Provided records Block Start
-- ==== Sys2Proof/Proofs/PlanLaw.lean ====
section
/-! SUPPORT. The law of the plan (sections 1.5 to 1.9) across every step: what leaves the plan and the roster alone,
what a crane's frame does to its own roster record, the commands of the Plan Store, the loads and the resets; and what a
plan that passes validation satisfies. -/

namespace Sys2Proof.Machine

/-! ### What leaves the plan and the roster alone -/

/-- The plan, its state and digest and the roster are as they were, a load has not begun, and an empty booking table
has stayed empty. -/
structure PlanFrame (d t : Device) : Prop where
  planState : t.planState = d.planState
  plan : t.plan = d.plan
  digest : t.digest = d.digest
  load : d.load = none → t.load = none
  roster : t.roster = d.roster
  bookings : d.bookings = [] → t.bookings = []

theorem PlanFrame.refl (d : Device) : PlanFrame d d := ⟨rfl, rfl, rfl, id, rfl, id⟩

theorem PlanFrame.trans {d e t : Device} (h : PlanFrame d e) (h' : PlanFrame e t) : PlanFrame d t :=
  ⟨h'.planState.trans h.planState, h'.plan.trans h.plan, h'.digest.trans h.digest, h'.load ∘ h.load,
    h'.roster.trans h.roster, h'.bookings ∘ h.bookings⟩

theorem PlanFrame.ite {d : Device} {p : Prop} [Decidable p] {a b : Device} (ha : PlanFrame d a) (hb : PlanFrame d b) :
    PlanFrame d (if p then a else b) := by
  split <;> assumption

theorem PlanFrame.foldl {α : Type} (f : Device → α → Device) (hf : ∀ d x, PlanFrame d (f d x)) (l : List α)
    (d : Device) : PlanFrame d (l.foldl f d) := by
  induction l generalizing d with
  | nil => exact PlanFrame.refl d
  | cons x l ih => exact (hf d x).trans (ih (f d x))

theorem WindClaims.planFrame {c : CraneIx} {d t : Device} (h : WindClaims c d t)
    (hb : d.bookings = [] → t.bookings = []) : PlanFrame d t :=
  ⟨by rw [h], by rw [h], by rw [h], fun hd => by rw [h]; exact hd, by rw [h], hb⟩

theorem WindOnly.planFrame {c : CraneIx} {d t : Device} (h : WindOnly c d t) : PlanFrame d t :=
  h.windClaims.planFrame fun hd => by rw [h]; exact hd

theorem CellsOnly.planFrame {d t : Device} (h : CellsOnly d t) : PlanFrame d t :=
  (h.claimsOnly.windClaims 0).planFrame fun hd => by rw [h]; exact hd

theorem PlanFrame.raise (d : Device) (k : FaultKind) (a b e : Option Nat) : PlanFrame d (d.raise k a b e) :=
  (CellsOnly.raise d k a b e).planFrame

theorem PlanFrame.setPort (d : Device) (c : CraneIx) (p : Port) : PlanFrame d (d.setPort c p) :=
  ⟨rfl, rfl, rfl, id, rfl, id⟩

theorem PlanFrame.sendFrame (c : CraneIx) (d : Device) (f : TxFrame) : PlanFrame d (d.sendFrame c f) := by
  rw [sendFrame_eq]
  exact PlanFrame.setPort d c _

/-! ### The roster records of ABSENT cranes -/

/-- The roster record of an ABSENT crane stands at its reset values (R22). -/
def Device.resetIfAbsent (d : Device) (c : CraneIx) : Prop := d.membership c = .absent → d.crane c = CraneRec.reset

theorem planLawful_iff (d : Device) :
    d.planLawful ↔ (d.planState = .active → validate d.plan = none ∧ d.digest = planDigest d.plan) ∧
      (d.planState ≠ .active → (∀ c, d.membership c = .absent) ∧ d.bookings = []) ∧
      (d.load ≠ none → d.planState = .loading) ∧ ∀ c, d.resetIfAbsent c := Iff.rfl

theorem membership_of_roster {d t : Device} (h : t.roster = d.roster) (c : CraneIx) :
    t.membership c = d.membership c := by
  rw [Device.membership, Device.crane, h]
  rfl

theorem resetIfAbsent_of_roster {d t : Device} {c : CraneIx} (h : t.roster = d.roster) (hd : d.resetIfAbsent c) :
    t.resetIfAbsent c := by
  rw [Device.resetIfAbsent, membership_of_roster h, Device.crane, h]
  exact hd

theorem resetIfAbsent_of_crane {d : Device} {c : CraneIx} {r : CraneRec} (h : d.crane c = r)
    (hr : r.membership ≠ .absent) : d.resetIfAbsent c := by
  intro habsent
  rw [Device.membership, h] at habsent
  exact absurd habsent hr

/-- What leaves the plan and the roster alone keeps the law. -/
theorem PlanFrame.lawful {d t : Device} (h : PlanFrame d t) (hd : d.planLawful) : t.planLawful := by
  obtain ⟨hactive, hquiet, hload, hreset⟩ := (planLawful_iff d).mp hd
  refine (planLawful_iff t).mpr
    ⟨fun ht => ?_, fun ht => ?_, fun ht => ?_, fun c => resetIfAbsent_of_roster h.roster (hreset c)⟩
  · rw [h.plan, h.digest]
    exact hactive (h.planState ▸ ht)
  · obtain ⟨habsent, hbookings⟩ := hquiet (h.planState ▸ ht)
    exact ⟨fun c => (membership_of_roster h.roster c).trans (habsent c), h.bookings hbookings⟩
  · rw [h.planState]
    exact hload (mt h.load ht)

/-! ### The Wind Unit and the clock on an empty booking table -/

theorem enterVane_bookings (c : CraneIx) (d : Device) : (enterVane c d).bookings = d.bookings := by
  unfold enterVane
  dsimp only
  split
  all_goals
    simp [startVaneTimer, modWind, (requestVane_cellsOnly c _).bookings]

theorem evaluate_planFrame (c : CraneIx) (d : Device) : PlanFrame d (evaluate c d) := by
  refine (evaluate_windClaims c d).planFrame fun hd => ?_
  unfold evaluate windHanding
  dsimp only
  refine List.map_eq_nil_iff.mpr ?_
  split
  · exact hd
  · split
    · rw [enterVane_bookings, hd]
    · exact hd

theorem silenceExpired_planFrame (c : CraneIx) (d : Device) : PlanFrame d (silenceExpired c d) :=
  ((WindOnly.modWind c _ d).trans (goStale_windOnly c _)).planFrame.trans (evaluate_planFrame c _)

theorem mastCrane_planFrame (d : Device) (c : CraneIx) : PlanFrame d (mastCrane d c) :=
  ((produceSpeed_windOnly c _ d).trans (WindOnly.modWind c _ _)).planFrame.trans (evaluate_planFrame c _)

theorem changeSource_planFrame (c : CraneIx) (s : SourceSetting) (d : Device) : PlanFrame d (changeSource c s d) := by
  unfold changeSource
  dsimp only
  refine PlanFrame.trans (WindOnly.modWind c (fun w => { w with source := s }) d).planFrame ?_
  refine PlanFrame.ite (PlanFrame.refl _) ?_
  split
  all_goals exact (WindOnly.modWind c _ _).planFrame.trans (evaluate_planFrame c _)

theorem mastSample_planFrame (d : Device) : PlanFrame d (mastSample d) := by
  unfold mastSample
  dsimp only
  refine PlanFrame.trans ?_ (PlanFrame.foldl _ mastCrane_planFrame _ _)
  exact ⟨rfl, rfl, rfl, id, rfl, id⟩

theorem windowMatching_planFrame (d : Device) : PlanFrame d (windowMatching d) := by
  refine ((windowMatching_claimsOnly d).windClaims 0).planFrame fun hd => ?_
  unfold windowMatching
  split
  · exact hd
  · rw [hd]
    exact hd

theorem setClockRec_planFrame (d : Device) (x : Clock) : PlanFrame d (d.setClockRec x) := ⟨rfl, rfl, rfl, id, rfl, id⟩

theorem reopenSuspended_planFrame (d : Device) : PlanFrame d (reopenSuspended d) :=
  ⟨rfl, rfl, rfl, id, rfl, fun h => List.map_eq_nil_iff.mpr h⟩

theorem siteSecond_planFrame (d : Device) : PlanFrame d (siteSecond d) :=
  (((setClockRec_planFrame d _).trans (windowMatching_planFrame _)).trans (reopenSuspended_planFrame _)).trans
    (mastSample_planFrame _)

theorem ppsPulse_planFrame (d : Device) : PlanFrame d (ppsPulse d) := by
  unfold ppsPulse
  dsimp only
  have hclock := setClockRec_planFrame d
  exact PlanFrame.ite (PlanFrame.ite (PlanFrame.refl d) ((hclock _).trans (siteSecond_planFrame _)))
    (PlanFrame.ite (PlanFrame.ite (hclock _) ((hclock _).trans (siteSecond_planFrame _))) (hclock _))

theorem fallbackExpired_planFrame (d : Device) : PlanFrame d (fallbackExpired d) :=
  PlanFrame.ite ((siteSecond_planFrame d).trans (setClockRec_planFrame _ _)) (PlanFrame.refl d)

theorem pulseWaitExpired_planFrame (d : Device) : PlanFrame d (pulseWaitExpired d) := by
  refine PlanFrame.ite ?_ (PlanFrame.refl d)
  refine PlanFrame.trans ?_ (setClockRec_planFrame _ _)
  refine PlanFrame.trans (PlanFrame.trans ?_ (siteSecond_planFrame _)) (siteSecond_planFrame _)
  exact (setClockRec_planFrame d _).trans (PlanFrame.raise _ _ _ _ _)

/-! ### A change to one crane -/

/-- A change to one crane keeps the law where the crane's record does, and where, the plan not being ACTIVE, the crane
stays ABSENT and the booking table empty. -/
theorem ForCrane.planLawful {c : CraneIx} {d t : Device} (h : ForCrane c d t) (hd : d.planLawful)
    (hown : t.resetIfAbsent c) (hquiet : d.planState ≠ .active → t.membership c = .absent ∧ t.bookings = []) :
    t.planLawful := by
  obtain ⟨hactive, hdormant, hload, hreset⟩ := hd
  have hstate : t.planState = d.planState := by rw [h.rest]
  have hplan : t.plan = d.plan := by rw [h.rest]
  have hdigest : t.digest = d.digest := by rw [h.rest]
  have hloads : t.load = d.load := by rw [h.rest]
  have hother : ∀ x, x ≠ c → t.crane x = d.crane x := fun x hx => (h.others x hx).1
  refine ⟨fun ht => ?_, fun ht => ⟨fun x => ?_, (hquiet (hstate ▸ ht)).2⟩, fun ht => ?_, fun x => ?_⟩
  · rw [hplan, hdigest]
    exact hactive (hstate ▸ ht)
  · by_cases hx : x = c
    · rw [hx]
      exact (hquiet (hstate ▸ ht)).1
    · rw [Device.membership, hother x hx]
      exact (hdormant (hstate ▸ ht)).1 x
  · rw [hstate]
    exact hload (hloads ▸ ht)
  · by_cases hx : x = c
    · rw [hx]
      exact hown
    · rw [Device.membership, hother x hx]
      exact hreset x

theorem goAbsent_crane (c : CraneIx) (d : Device) : (goAbsent c d).crane c = CraneRec.reset := (goAbsent_records c d).1

theorem goAbsent_bookings (c : CraneIx) (d : Device) : (goAbsent c d).bookings = d.bookings := by
  rw [goAbsent_eq]

theorem goAbsent_planLawful (c : CraneIx) {d : Device} (h : d.planLawful) : (goAbsent c d).planLawful := by
  have hmember : (goAbsent c d).membership c = .absent := congrArg CraneRec.membership (goAbsent_crane c d)
  exact (ForCrane.goAbsent c d).planLawful h (fun _ => goAbsent_crane c d) fun hstate =>
    ⟨hmember, (goAbsent_bookings c d).trans (h.2.1 hstate).2⟩

theorem loseCrane_crane (c : CraneIx) (d : Device) :
    (loseCrane c d).crane c = { d.crane c with membership := .lost, link := none, streak := false } := by
  unfold loseCrane
  rw [Device.crane, (windLost_windOnly c _).planFrame.roster, (loseCells_cellsOnly c _).planFrame.roster, raise_roster]
  exact Device.setCrane_crane_self d c _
Provided records Block End
- What is needed:
What the answer needs is every line from the data above with "where" in it.

- Output of the exercise:
structure PlanFrame (d t : Device) : Prop where
/-- A change to one crane keeps the law where the crane's record does, and where, the plan not being ACTIVE, the crane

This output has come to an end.